*** Material provided ***

-- ==== Sys2Proof/Machine/OnlineChange.lean ====
section
/-!
DEFINITION. On-line change: what may differ between two generations, PREPARE, COMMIT, ABORT and the switch at the
commit boundary (R66, R75 to R79, R132, R162, Table 3.4).
-/

namespace Sys2Proof.Machine

/-! ### What an on-line change may alter (Table 3.4, last column)

In each of these `a` is the active generation and `b` the new one. -/

/-- The entries that must stay: selvedge entries of any agent, every entry of agent 28. -/
def fixedEntries (p : Pattern) (agent pos : Nat) : List SlotEntry :=
  let es := p.entriesAt agent pos
  if agent = 28 then es else es.filter (fun e => e.kind == .selvSeg)

/-- Entry of a fixed place: of agent 28 its ticks and kind, of a selvedge segment all of it. -/
def sameEntry (agent : Nat) (x y : SlotEntry) : Bool :=
  x.start == y.start && x.finish == y.finish && x.kind == y.kind && (agent == 28 || (x.object == y.object && x.budget == y.budget))

def sameEntries (agent : Nat) : List SlotEntry → List SlotEntry → Bool
  | [], [] => true
  | x :: xs, y :: ys => sameEntry agent x y && sameEntries agent xs ys
  | _, _ => false

def olcSchedule (a b : Pattern) : Bool :=
  (List.range 29).all (fun g => a.positions.all (fun pos => sameEntries g (fixedEntries a g pos) (fixedEntries b g pos)))

/-- The word that a core's image has at an address. -/
def Pattern.codeWord (p : Pattern) (c pc : Nat) : Option (BitVec 32) :=
  if p.codeLoad c ≤ pc ∧ pc + 4 ≤ p.codeLoad c + p.codeLen c then
    some (BitVec.ofNat 32 ((p.codeImage c).u32 (pc - p.codeLoad c)))
  else none

/-- Where an instruction may go on, as far as its word tells. -/
def codeNext (c pc : Nat) (w : BitVec 32) : List Nat :=
  let at_ : BitVec 32 := BitVec.ofNat 32 pc
  let far (t : BitVec 32) : List Nat := [pc + 4, t.toNat]
  match decodeStitch c w with
  | some (.bcEq _ _ _ off) => far (branchTarget at_ off)
  | some (.bcNe _ _ _ off) => far (branchTarget at_ off)
  | some (.bcLts _ _ _ off) => far (branchTarget at_ off)
  | some (.bcGes _ _ _ off) => far (branchTarget at_ off)
  | some (.bcLtu _ _ _ off) => far (branchTarget at_ off)
  | some (.bcGeu _ _ _ off) => far (branchTarget at_ off)
  | some (.go _ off) => [(branchTarget at_ off).toNat]
  | some (.call _ off) => far (branchTarget at_ off)
  | some (.callb _ _ off) => far (branchTarget at_ off)
  | some (.gor _ _ _) => []
  | some (.ret _) => []
  | some (.retb _) => []
  | some (.endEntry _) => []
  | some _ => [pc + 4]
  | none => []

/-- Addresses of a core's image that are reached from some of them. -/
def Pattern.codeReach (p : Pattern) (c : Nat) : Nat → List Nat → List Nat → List Nat
  | 0, _, seen => seen
  | _ + 1, [], seen => seen
  | n + 1, pc :: todo, seen =>
    match p.codeWord c pc with
    | none => p.codeReach c n todo seen
    | some w => if seen.contains pc then p.codeReach c n todo seen else p.codeReach c n (codeNext c pc w ++ todo) (pc :: seen)

/-- Selvedge code of a core: what its runs reach from their entries. The spec does not say where the code of a run ends;
that it is what the words of its instructions lead to is DEDUCED (log 121). -/
def Pattern.selvedgeCode (p : Pattern) (c : Nat) : List Nat :=
  let entries := p.segments.flatMap (fun g => ([false, true].map (p.runRecord g)).filterMap (fun r =>
    if runCore r = c then some (runEntry r) else none))
  p.codeReach c (entries.length + 3 * (p.codeLen c / 4)) entries []

/-- Code and tasks may change outside the selvedge. -/
def olcCode (a b : Pattern) : Bool :=
  (List.range 8).all (fun c => (a.selvedgeCode c).all (fun pc => a.codeWord c pc == b.codeWord c pc))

*** End of Material provided ***

**Exercise**
Reproduce the full set of entries above exactly, without dropping a line.

**Response**
-- ==== Sys2Proof/Machine/OnlineChange.lean ====
section
/-!
DEFINITION. On-line change: what may differ between two generations, PREPARE, COMMIT, ABORT and the switch at the
commit boundary (R66, R75 to R79, R132, R162, Table 3.4).
-/

namespace Sys2Proof.Machine

/-! ### What an on-line change may alter (Table 3.4, last column)

In each of these `a` is the active generation and `b` the new one. -/

/-- The entries that must stay: selvedge entries of any agent, every entry of agent 28. -/
def fixedEntries (p : Pattern) (agent pos : Nat) : List SlotEntry :=
  let es := p.entriesAt agent pos
  if agent = 28 then es else es.filter (fun e => e.kind == .selvSeg)

/-- Entry of a fixed place: of agent 28 its ticks and kind, of a selvedge segment all of it. -/
def sameEntry (agent : Nat) (x y : SlotEntry) : Bool :=
  x.start == y.start && x.finish == y.finish && x.kind == y.kind && (agent == 28 || (x.object == y.object && x.budget == y.budget))

def sameEntries (agent : Nat) : List SlotEntry → List SlotEntry → Bool
  | [], [] => true
  | x :: xs, y :: ys => sameEntry agent x y && sameEntries agent xs ys
  | _, _ => false

def olcSchedule (a b : Pattern) : Bool :=
  (List.range 29).all (fun g => a.positions.all (fun pos => sameEntries g (fixedEntries a g pos) (fixedEntries b g pos)))

/-- The word that a core's image has at an address. -/
def Pattern.codeWord (p : Pattern) (c pc : Nat) : Option (BitVec 32) :=
  if p.codeLoad c ≤ pc ∧ pc + 4 ≤ p.codeLoad c + p.codeLen c then
    some (BitVec.ofNat 32 ((p.codeImage c).u32 (pc - p.codeLoad c)))
  else none

/-- Where an instruction may go on, as far as its word tells. -/
def codeNext (c pc : Nat) (w : BitVec 32) : List Nat :=
  let at_ : BitVec 32 := BitVec.ofNat 32 pc
  let far (t : BitVec 32) : List Nat := [pc + 4, t.toNat]
  match decodeStitch c w with
  | some (.bcEq _ _ _ off) => far (branchTarget at_ off)
  | some (.bcNe _ _ _ off) => far (branchTarget at_ off)
  | some (.bcLts _ _ _ off) => far (branchTarget at_ off)
  | some (.bcGes _ _ _ off) => far (branchTarget at_ off)
  | some (.bcLtu _ _ _ off) => far (branchTarget at_ off)
  | some (.bcGeu _ _ _ off) => far (branchTarget at_ off)
  | some (.go _ off) => [(branchTarget at_ off).toNat]
  | some (.call _ off) => far (branchTarget at_ off)
  | some (.callb _ _ off) => far (branchTarget at_ off)
  | some (.gor _ _ _) => []
  | some (.ret _) => []
  | some (.retb _) => []
  | some (.endEntry _) => []
  | some _ => [pc + 4]
  | none => []

/-- Addresses of a core's image that are reached from some of them. -/
def Pattern.codeReach (p : Pattern) (c : Nat) : Nat → List Nat → List Nat → List Nat
  | 0, _, seen => seen
  | _ + 1, [], seen => seen
  | n + 1, pc :: todo, seen =>
    match p.codeWord c pc with
    | none => p.codeReach c n todo seen
    | some w => if seen.contains pc then p.codeReach c n todo seen else p.codeReach c n (codeNext c pc w ++ todo) (pc :: seen)

/-- Selvedge code of a core: what its runs reach from their entries. The spec does not say where the code of a run ends;
that it is what the words of its instructions lead to is DEDUCED (log 121). -/
def Pattern.selvedgeCode (p : Pattern) (c : Nat) : List Nat :=
  let entries := p.segments.flatMap (fun g => ([false, true].map (p.runRecord g)).filterMap (fun r =>
    if runCore r = c then some (runEntry r) else none))
  p.codeReach c (entries.length + 3 * (p.codeLen c / 4)) entries []

/-- Code and tasks may change outside the selvedge. -/
def olcCode (a b : Pattern) : Bool :=
  (List.range 8).all (fun c => (a.selvedgeCode c).all (fun pc => a.codeWord c pc == b.codeWord c pc))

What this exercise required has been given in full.